From the entries that follow, copy exactly the lines beginning at the line holding "let d := d.endOperation st op .acked" and continuing through the line holding "attempts spent. -/".

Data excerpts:
○ ○ ○ ○

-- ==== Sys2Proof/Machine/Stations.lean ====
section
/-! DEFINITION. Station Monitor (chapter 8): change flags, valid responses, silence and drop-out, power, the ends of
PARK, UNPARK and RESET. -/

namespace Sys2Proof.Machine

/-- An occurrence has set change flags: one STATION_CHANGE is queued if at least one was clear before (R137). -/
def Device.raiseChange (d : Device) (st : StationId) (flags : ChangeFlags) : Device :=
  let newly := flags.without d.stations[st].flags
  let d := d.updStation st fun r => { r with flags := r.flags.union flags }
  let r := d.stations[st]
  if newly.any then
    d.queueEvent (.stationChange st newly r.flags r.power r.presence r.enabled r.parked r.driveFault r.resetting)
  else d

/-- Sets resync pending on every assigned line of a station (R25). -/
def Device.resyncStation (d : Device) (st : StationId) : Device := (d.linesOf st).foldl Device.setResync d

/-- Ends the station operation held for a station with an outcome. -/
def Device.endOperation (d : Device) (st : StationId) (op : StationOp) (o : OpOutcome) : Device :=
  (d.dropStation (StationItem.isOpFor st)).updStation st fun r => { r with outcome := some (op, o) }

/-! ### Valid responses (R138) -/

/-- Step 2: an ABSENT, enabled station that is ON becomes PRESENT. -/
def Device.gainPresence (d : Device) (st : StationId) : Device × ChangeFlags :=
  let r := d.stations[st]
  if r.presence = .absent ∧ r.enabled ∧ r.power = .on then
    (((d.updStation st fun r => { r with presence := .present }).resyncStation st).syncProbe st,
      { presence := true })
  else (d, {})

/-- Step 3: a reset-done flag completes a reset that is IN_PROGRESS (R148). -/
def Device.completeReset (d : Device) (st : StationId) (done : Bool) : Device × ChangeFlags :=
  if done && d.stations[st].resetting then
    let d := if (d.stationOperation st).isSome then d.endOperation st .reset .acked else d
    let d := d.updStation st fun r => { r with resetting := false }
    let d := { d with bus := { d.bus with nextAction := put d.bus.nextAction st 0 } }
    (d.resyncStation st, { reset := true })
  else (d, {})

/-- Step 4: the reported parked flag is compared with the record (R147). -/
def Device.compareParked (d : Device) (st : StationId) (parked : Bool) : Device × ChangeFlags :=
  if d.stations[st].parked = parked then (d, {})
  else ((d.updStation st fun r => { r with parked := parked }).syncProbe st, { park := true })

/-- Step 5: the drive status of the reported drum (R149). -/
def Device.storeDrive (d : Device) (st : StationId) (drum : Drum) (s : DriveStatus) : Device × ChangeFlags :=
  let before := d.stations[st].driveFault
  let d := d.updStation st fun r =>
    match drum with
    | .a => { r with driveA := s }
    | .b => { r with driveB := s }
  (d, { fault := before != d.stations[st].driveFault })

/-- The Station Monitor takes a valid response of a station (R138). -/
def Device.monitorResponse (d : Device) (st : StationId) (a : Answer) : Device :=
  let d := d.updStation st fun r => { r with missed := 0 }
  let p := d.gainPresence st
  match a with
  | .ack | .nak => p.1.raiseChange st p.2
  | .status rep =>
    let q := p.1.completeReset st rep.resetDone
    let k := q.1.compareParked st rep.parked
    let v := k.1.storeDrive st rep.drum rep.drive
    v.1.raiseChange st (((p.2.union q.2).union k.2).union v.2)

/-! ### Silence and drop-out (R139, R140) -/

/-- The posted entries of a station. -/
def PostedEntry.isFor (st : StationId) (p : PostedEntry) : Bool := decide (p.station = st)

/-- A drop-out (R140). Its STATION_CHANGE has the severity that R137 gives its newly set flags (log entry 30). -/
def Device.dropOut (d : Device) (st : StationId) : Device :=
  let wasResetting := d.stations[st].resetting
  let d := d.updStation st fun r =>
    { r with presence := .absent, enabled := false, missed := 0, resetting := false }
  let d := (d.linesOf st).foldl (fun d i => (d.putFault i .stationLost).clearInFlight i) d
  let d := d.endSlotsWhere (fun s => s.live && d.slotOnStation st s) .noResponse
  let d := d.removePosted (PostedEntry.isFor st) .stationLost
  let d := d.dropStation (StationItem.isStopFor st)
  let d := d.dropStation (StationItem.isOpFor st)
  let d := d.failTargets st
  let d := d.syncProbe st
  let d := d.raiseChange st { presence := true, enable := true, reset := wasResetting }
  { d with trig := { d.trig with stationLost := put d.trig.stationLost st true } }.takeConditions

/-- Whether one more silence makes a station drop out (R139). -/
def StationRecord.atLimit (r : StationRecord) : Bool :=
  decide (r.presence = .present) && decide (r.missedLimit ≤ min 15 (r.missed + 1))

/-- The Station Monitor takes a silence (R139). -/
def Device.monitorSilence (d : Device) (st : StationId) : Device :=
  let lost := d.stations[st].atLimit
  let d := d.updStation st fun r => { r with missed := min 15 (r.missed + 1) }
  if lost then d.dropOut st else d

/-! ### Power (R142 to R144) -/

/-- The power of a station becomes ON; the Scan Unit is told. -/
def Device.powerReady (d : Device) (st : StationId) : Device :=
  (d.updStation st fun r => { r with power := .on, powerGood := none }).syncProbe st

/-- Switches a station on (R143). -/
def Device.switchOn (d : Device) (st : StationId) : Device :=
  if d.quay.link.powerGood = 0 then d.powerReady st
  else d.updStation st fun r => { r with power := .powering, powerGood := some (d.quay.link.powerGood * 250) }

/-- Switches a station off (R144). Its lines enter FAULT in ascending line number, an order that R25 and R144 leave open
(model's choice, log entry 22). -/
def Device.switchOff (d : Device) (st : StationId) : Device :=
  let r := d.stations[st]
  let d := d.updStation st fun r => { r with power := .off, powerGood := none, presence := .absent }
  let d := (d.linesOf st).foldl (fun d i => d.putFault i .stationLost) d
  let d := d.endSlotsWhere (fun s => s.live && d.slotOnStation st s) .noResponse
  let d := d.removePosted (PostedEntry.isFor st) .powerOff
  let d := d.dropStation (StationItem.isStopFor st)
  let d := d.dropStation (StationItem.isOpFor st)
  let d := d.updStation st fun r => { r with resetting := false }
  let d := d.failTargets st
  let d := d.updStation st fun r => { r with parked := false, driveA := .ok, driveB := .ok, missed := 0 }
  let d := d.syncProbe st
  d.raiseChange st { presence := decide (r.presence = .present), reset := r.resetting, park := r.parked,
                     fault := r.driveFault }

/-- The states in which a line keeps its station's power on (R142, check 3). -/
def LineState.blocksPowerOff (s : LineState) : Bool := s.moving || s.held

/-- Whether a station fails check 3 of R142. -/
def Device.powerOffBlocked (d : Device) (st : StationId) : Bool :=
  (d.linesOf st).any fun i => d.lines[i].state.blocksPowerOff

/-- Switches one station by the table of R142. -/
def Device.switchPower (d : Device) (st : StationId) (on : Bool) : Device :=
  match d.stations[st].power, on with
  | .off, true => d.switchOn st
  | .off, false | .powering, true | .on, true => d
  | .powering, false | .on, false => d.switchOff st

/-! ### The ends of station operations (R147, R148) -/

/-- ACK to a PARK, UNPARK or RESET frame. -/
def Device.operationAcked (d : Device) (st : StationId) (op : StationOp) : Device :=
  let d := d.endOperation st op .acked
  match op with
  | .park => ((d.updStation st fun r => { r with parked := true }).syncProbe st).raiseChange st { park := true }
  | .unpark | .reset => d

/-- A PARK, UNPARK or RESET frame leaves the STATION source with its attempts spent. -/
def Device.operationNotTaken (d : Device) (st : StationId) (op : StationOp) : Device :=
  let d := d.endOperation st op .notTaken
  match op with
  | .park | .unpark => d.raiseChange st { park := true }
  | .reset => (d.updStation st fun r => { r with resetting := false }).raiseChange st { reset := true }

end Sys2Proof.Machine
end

○ ○ ○ ○

> Completed exercise
  let d := d.endOperation st op .acked
  match op with
  | .park => ((d.updStation st fun r => { r with parked := true }).syncProbe st).raiseChange st { park := true }
  | .unpark | .reset => d

/-- A PARK, UNPARK or RESET frame leaves the STATION source with its attempts spent. -/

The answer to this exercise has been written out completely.